[Extracted information Boundary: Start]

/-- A handler stays within the bound its descriptor and its rule give it. -/
theorem handler_effect (i : Instr) (h : handler i.form s i.mnemonic = .ok t) :
    Effect (scopeOf i.form i.mnemonic) s t := by
  cases hm : i.mnemonic <;> rw [hm] at h
  case lda => exact lda_effect h
  case ldx => exact ldx_effect h
  case ldy => exact ldy_effect h
  case sta => exact sta_effect h
  case stx => exact stx_effect h
  case sty => exact sty_effect h
  case stz => exact stz_effect h
  case adc => exact adc_effect h
  case sbc => exact sbc_effect h
  case cmp => exact cmp_effect h
  case cpx => exact cpx_effect h
  case cpy => exact cpy_effect h
  case inc => exact inc_effect h
  case dec => exact dec_effect h
  case and => exact and_effect h
  case ora => exact ora_effect h
  case eor => exact eor_effect h
  case bit => exact bit_effect h
  case tsb => exact tsb_effect (tsb_form (.inl hm)) h
  case trb => exact trb_effect (tsb_form (.inr hm)) h
  case asl => exact asl_effect h
  case lsr => exact lsr_effect h
  case rol => exact rol_effect h
  case ror => exact ror_effect h
  case bpl => exact bpl_effect h
  case bmi => exact bmi_effect h
  case bvc => exact bvc_effect h
  case bvs => exact bvs_effect h
  case bcc => exact bcc_effect h
  case bcs => exact bcs_effect h
  case bne => exact bne_effect h
  case beq => exact beq_effect h
  case bra => exact bra_effect h
  case brl => exact brl_effect h
  case jmp => exact jmp_effect h
  case jml => exact jml_effect h
  case jsr => exact jsr_effect h
  case jsl => exact jsl_effect h
  case rts => exact rts_effect h
  case rtl => exact rtl_effect h
  case pea => exact pea_effect h
  case pei => exact pei_effect h
  case per => exact per_effect h
  case rep => exact rep_effect h
  case sep => exact sep_effect h
  case wdm => exact wdm_effect h
  case brk => exact brk_effect h
  case cop => exact cop_effect h
  case rti => exact rti_effect h
  case mvn => exact mvn_effect h
  case mvp => exact mvp_effect h
  case tax => exact tax_effect h
  case tay => exact tay_effect h
  case txa => exact txa_effect h
  case tya => exact tya_effect h
  case tsx => exact tsx_effect h
  case txs => exact txs_effect h
  case tdc => exact tdc_effect h
  case tcd => exact tcd_effect h
  case tsc => exact tsc_effect h
  case tcs => exact tcs_effect h
  case xba => exact xba_effect h
  case txy => exact txy_effect h
  case tyx => exact tyx_effect h
  case inx => exact inx_effect h
  case iny => exact iny_effect h
  case dex => exact dex_effect h
  case dey => exact dey_effect h
  case pha => exact pha_effect h
  case phx => exact phx_effect h
  case phy => exact phy_effect h
  case phb => exact phb_effect h
  case phd => exact phd_effect h
  case phk => exact phk_effect h
  case php => exact php_effect h
  case pla => exact pla_effect h
  case plx => exact plx_effect h
  case ply => exact ply_effect h
  case plb => exact plb_effect h
  case pld => exact pld_effect h
  case plp => exact plp_effect h
  case clc => exact clc_effect h
  case cld => exact cld_effect h
  case cli => exact cli_effect h
  case clv => exact clv_effect h
  case sec => exact sec_effect h
  case sed => exact sed_effect h
  case sei => exact sei_effect h
  case nop => exact nop_effect h
  case xce => exact xce_effect h
  case wai => exact wai_effect h
  case stp => exact stp_effect h

end Sys2Proof.Machine
end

[Extracted information Boundary: End]

- [Work instruction] Working from the data above, extract solely the lines from the one containing "case rti => exact rti_effect h" through the one containing "case xba => exact xba_effect h", exactly as they appear, both included.

- [Problem solution]
  case rti => exact rti_effect h
  case mvn => exact mvn_effect h
  case mvp => exact mvp_effect h
  case tax => exact tax_effect h
  case tay => exact tay_effect h
  case txa => exact txa_effect h
  case tya => exact tya_effect h
  case tsx => exact tsx_effect h
  case txs => exact txs_effect h
  case tdc => exact tdc_effect h
  case tcd => exact tcd_effect h
  case tsc => exact tsc_effect h
  case tcs => exact tcs_effect h
  case xba => exact xba_effect h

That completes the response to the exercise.